The Train to Eilat- Stopping the Train of Illusions
Picture yourself boarding a train in Tel Aviv heading south. Riding through magnificent desert views, impressive craters and other unique natural and historical sites such as Ma'ale Akrabim, Ein Akrabim, Nahal Gov, Mount Zin and Ein Zin and after 2 and a half hours arriving in Eilat. That is how the new Eilat Train Project is marketed. Sounds like a dream doesn’t it? Well…more like a nightmare.
A thorough analysis of the project, one of the major infrastructure initiatives in Israeli history reveals the destructive effects of the project on one of the Land's significant natural areas and its ecosystems. The chosen train route might be the cheapest financially but has an expensive environmental price tag.

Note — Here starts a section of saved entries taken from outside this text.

-- ==== Sys2Proof/Machine/Operands.lean ====
section
/-! DEFINITION. Operand forms (R12, R47, R66 to R68, R73, R88, R91): reading sources, the full, empty, pending and
scoreboard tests before an instruction, and writing destinations. -/

namespace Sys2Proof.Machine

/-! Sources. -/

/-- The v registers of an operand. -/
def vRegs (o : Opnd) : List Nat :=
  match o.reg with
  | .v r => (List.range o.n).map fun i => r.val + i
  | .s _ => []

def Troupe.words (t : Troupe) (lane : Nat) (rs : List Nat) : Nat :=
  (rs.zipIdx).foldl (fun acc e => acc + (t.lane.get lane e.1).toNat * 2 ^ (32 * e.2)) 0

/-- R12: the value of an operand in a lane, the first register lowest; an s register gives all of itself. -/
def Troupe.value (t : Troupe) (lane : Nat) (o : Opnd) : Nat :=
  match o.reg with
  | .v _ => t.words lane (vRegs o)
  | .s n => (t.s n).toNat

def Troupe.poisoned (t : Troupe) (lane : Nat) (o : Opnd) : Bool :=
  match o.reg with
  | .v _ => (vRegs o).any fun r => laneBit t.lane.poison r lane
  | .s n => t.sBad n

/-- R67: s registers carry no taint. -/
def Troupe.tainted (t : Troupe) (lane : Nat) (o : Opnd) : Bool := (vRegs o).any fun r => laneBit t.lane.taint r lane

/-- The lanes in which some register of an operand is empty. -/
def Troupe.emptyLanes (t : Troupe) (o : Opnd) : LaneMask :=
  (vRegs o).foldl (fun m r => m ||| sget 0 r t.lane.empty) 0

def pendingS (t : Troupe) (o : Opnd) : Bool :=
  match o.reg with
  | .v _ => false
  | .s n => t.uni.sPending.getLsbD n.val

def regField : Reg → Nat
  | .v r => r.val
  | .s n => 0xC0 + n.val

/-! The tests before an instruction. -/

/-- R219: the first accumulator register of a product in flight. -/
def MxWork.acc? : MxWork → Option Nat
  | .product i _ _ => match i.dests with
    | [⟨.v r, _, _, _⟩] => some r.val
    | _ => none
  | _ => none

def State.accs (s : State) (k : TKey) : List Nat :=
  (s.core k.core).mx.filterMap fun op => if op.troupe = k.num then op.work.acc? else none

def overlaps (a n b m : Nat) : Bool := decide (a < b + m ∧ b < a + n)

/-- R219: a register of the operand is an accumulator in flight. -/
def State.inFlight (s : State) (k : TKey) (o : Opnd) : Bool :=
  match o.reg with
  | .v r => (s.accs k).any fun a => overlaps a 64 r.val o.n
  | .s _ => false

inductive Ready where
  | empty (reg : Nat) (m : LaneMask)
  | wait
  | go
  deriving DecidableEq, Repr

/-- Whether an instruction can run in lanes m: EMPTY_REGISTER for an empty source in mode 1, otherwise a stall while
a source or destination is empty, pending or in flight in the matrix unit (R47, R66, R73, R219). -/
def State.ready (s : State) (c : Ctx) (srcs dests : List Opnd) (m : LaneMask) : Ready :=
  match srcs.find? fun o => o.trapEmpty && decide (c.t.emptyLanes o &&& m ≠ 0) with
  | some o =>
    .empty (regField o.reg)
      (srcs.foldl (fun acc o => if o.trapEmpty then acc ||| (c.t.emptyLanes o &&& m) else acc) 0)
  | none =>
    if (srcs ++ dests).any fun o => decide (c.t.emptyLanes o &&& m ≠ 0) || pendingS c.t o || s.inFlight c.key o
    then .wait else .go

/-- Runs k once the instruction's registers are ready. -/
def State.whenReady (s : State) (c : Ctx) (i : Instr) (m : LaneMask) (k : State) : State :=
  match s.ready c i.srcs i.dests m with
  | .empty r l => s.raise c causeEmpty (BitVec.ofNat 64 r) 0 l
  | .wait => s.stall c
  | .go => k

/-! Guards (R48). -/

def Ctx.guardMask (c : Ctx) (g : Option Guard) : LaneMask :=
  match g with
  | none => c.mask
  | some g => maskOf ((lanes c.mask).filter fun l => c.t.pred g.p l ≠ g.inv)

/-- R68: the lanes whose guard predicate is poisoned. -/
def Ctx.guardBad (c : Ctx) (g : Option Guard) : LaneMask :=
  match g with
  | none => 0
  | some g => maskOf ((lanes c.mask).filter fun l => c.t.predBad g.p l)

/-! Results. -/

/-- R67, R68: the meta bits a lane's result takes from its sources. -/
def Troupe.srcPoison (t : Troupe) (lane : Nat) (srcs : List Opnd) : Bool := srcs.any fun o => t.poisoned lane o
def Troupe.srcTaint (t : Troupe) (lane : Nat) (srcs : List Opnd) : Bool := srcs.any fun o => t.tainted lane o

/-- Writes the v registers of an operand in a lane. -/
def LaneRegs.putWords (r : LaneRegs) (lane : Nat) (regs : List Nat) (x : Nat) (taint poison : Bool) : LaneRegs :=
  (regs.zipIdx).foldl
    (fun r e => r.put lane e.1 (BitVec.ofNat 32 (x / 2 ^ (32 * e.2))) taint poison) r

/-- R88: a 32-bit result in an s register, sign-extended where sx holds. -/
def sExtend (sx : Bool) (x : Nat) : W64 := if sx then BitVec.ofNat 64 (wrap 64 (sval 32 x)) else BitVec.ofNat 64 x

def firstLane (m : LaneMask) : Nat := (lanes m).headD 0

/-- Writes a destination in the lanes of m, or once where it is an s register. f gives a lane's result, taint and
poison. -/
def Troupe.write (t : Troupe) (m : LaneMask) (d : Opnd) (sx : Bool) (f : Nat → Nat × Bool × Bool) : Troupe :=
  match d.reg with
  | .s n => let r := f (firstLane m); t.putS n (sExtend sx r.1) r.2.2
  | .v _ =>
    { t with
      lane := (lanes m).foldl (fun r l => let x := f l; r.putWords l (vRegs d) x.1 x.2.1 x.2.2) t.lane }

/-- A lane's result computed from its sources. -/
def Troupe.compute (t : Troupe) (m : LaneMask) (srcs : List Opnd) (d : Opnd) (sx : Bool)
    (f : Nat → List Nat → Nat) : Troupe :=
  t.write m d sx fun l => (f l (srcs.map fun o => t.value l o), t.srcTaint l srcs, t.srcPoison l srcs)

/-- The common shape of opcodes 0x00 to 0x6E: each participating lane's destination is a function of its sources. -/
def laneOp (s : State) (i : Instr) (sx : Bool) (f : Nat → List Nat → Nat) : Out :=
  onTroupe s fun c =>
    s.whenReady c i c.mask
      (match i.dests with
       | [d] => s.advance c (c.t.compute c.mask i.srcs d sx f)
       | _ => s.advance c c.t)

/-- Writes a predicate in the lanes of m. -/
def Troupe.writePred (t : Troupe) (m : LaneMask) (p : Pred) (f : Nat → Bool × Bool) : Troupe :=
  { t with lane := (lanes m).foldl (fun r l => let x := f l; r.setPred l p x.1 x.2) t.lane }

/-- R91: each participating lane's predicate is a function of its sources, with their poison. -/
def predOp (s : State) (i : Instr) (pd : Pred) (f : List Nat → Bool) : Out :=
  onTroupe s fun c =>
    s.whenReady c i c.mask
      (s.advance c (c.t.writePred c.mask pd fun l =>
        (f (i.srcs.map fun o => c.t.value l o), c.t.srcPoison l i.srcs)))

/-! Functions of one, two and three sources. -/

def fn1 (f : Nat → Nat) (_ : Nat) : List Nat → Nat
  | a :: _ => f a
  | _ => 0
def fn2 (f : Nat → Nat → Nat) (_ : Nat) : List Nat → Nat
  | a :: b :: _ => f a b
  | _ => 0
def fn3 (f : Nat → Nat → Nat → Nat) (_ : Nat) : List Nat → Nat
  | a :: b :: c :: _ => f a b c
  | _ => 0

/-! Element-wise operation on the integer types (R13, R14, R88). -/

/-- The integer a w-bit element stands for. -/
def elemVal (sg : Bool) (w x : Nat) : Int := if sg then sval w x else (uval w x : Int)

/-- R14: the range of an element, and clamping to it. -/
def satI (sg : Bool) (w : Nat) (z : Int) : Int :=
  if sg then clampI (-(2 ^ (w - 1) : Nat)) ((2 ^ (w - 1) : Nat) - 1) z else clampI 0 ((2 ^ w : Nat) - 1) z

/-- The elements of a register value, and the value that holds the given elements. -/
def elems (n w x : Nat) : List Nat := (List.range n).map fun i => bitsOf x (w * i) w
def joinElems (w : Nat) (xs : List Nat) : Nat := (xs.zipIdx).foldl (fun acc e => acc + e.1 % 2 ^ w * 2 ^ (w * e.2)) 0

end Sys2Proof.Machine

namespace Sys2Proof

open Sys2Proof.Machine

def IntTy.ew : IntTy → Nat
  | .ui32 | .i32 => 32
  | .ui64 | .i64 => 64
  | .ui16x2 | .i16x2 => 16
  | .ui8x4 | .i8x4 => 8

def IntTy.count : IntTy → Nat
  | .ui16x2 | .i16x2 => 2
  | .ui8x4 | .i8x4 => 4
  | _ => 1

/-- Applies f to the element values of each type, and wraps (R14). -/
def IntTy.map1 (t : IntTy) (f : Int → Int) (a : Nat) : Nat :=
  joinElems t.ew ((elems t.count t.ew a).map fun x => wrap t.ew (f (elemVal t.signed t.ew x)))
def IntTy.map2 (t : IntTy) (f : Int → Int → Int) (a b : Nat) : Nat :=
  joinElems t.ew (((elems t.count t.ew a).zip (elems t.count t.ew b)).map fun x =>
    wrap t.ew (f (elemVal t.signed t.ew x.1) (elemVal t.signed t.ew x.2)))
def IntTy.map3 (t : IntTy) (f : Int → Int → Int → Int) (a b c : Nat) : Nat :=
  joinElems t.ew (((elems t.count t.ew a).zip ((elems t.count t.ew b).zip (elems t.count t.ew c))).map fun x =>
    wrap t.ew (f (elemVal t.signed t.ew x.1) (elemVal t.signed t.ew x.2.1) (elemVal t.signed t.ew x.2.2)))

def IntTy.sat (t : IntTy) (z : Int) : Int := satI t.signed t.ew z

/-- R88: a result of type i32 is sign-extended in an s register. -/
def IntTy.sx (t : IntTy) : Bool := t = .i32

end Sys2Proof

namespace Sys2Proof.Machine

/-- R89: the width an I-format integer instruction operates on. -/
def immWidth (d : Reg) : Nat := if d.isS then 64 else 32

/-- R89: imm32 sign-extended. -/
def immVal (imm : W32) : Int := imm.toInt

end Sys2Proof.Machine
end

Building the railway and the required infrastructure will destroy the beautiful and natural desert scenery, shattering ecological corridors and sensitive ecosystems in the Negev, and harm the quality of life for local residents.
The City of Eilat will also have to undergo fundamental changes to accommodate the extensive use of cargo shipments arriving by land. Building a new port would endanger Eilat's coral reef, a unique marine ecosystem and one of the city's most important tourist attractions.
A report ordered by Israel's Nature and Parks Authority found that the Eilat Train Project is not cost effective and a huge waste of public money. The new train line will not become a viable alternative to the Suez Canal, and according to this assessment it will take over 40 years and 2 million passengers annually for the government to recoup the investment – as well as potentially causing further diplomatic tension with Egypt. In the meantime, the NIS 40 billion earmarked for the train can instead be used towards the expansion public transportation that is much needed in Israel.
SPNI recognizes the real economic and developmental need to connect Eilat and the Negev to the rest of the country. As such, we have commissioned an independent team of Israeli economic and transportation experts to develop alternatives that are both economically and environmentally friendly.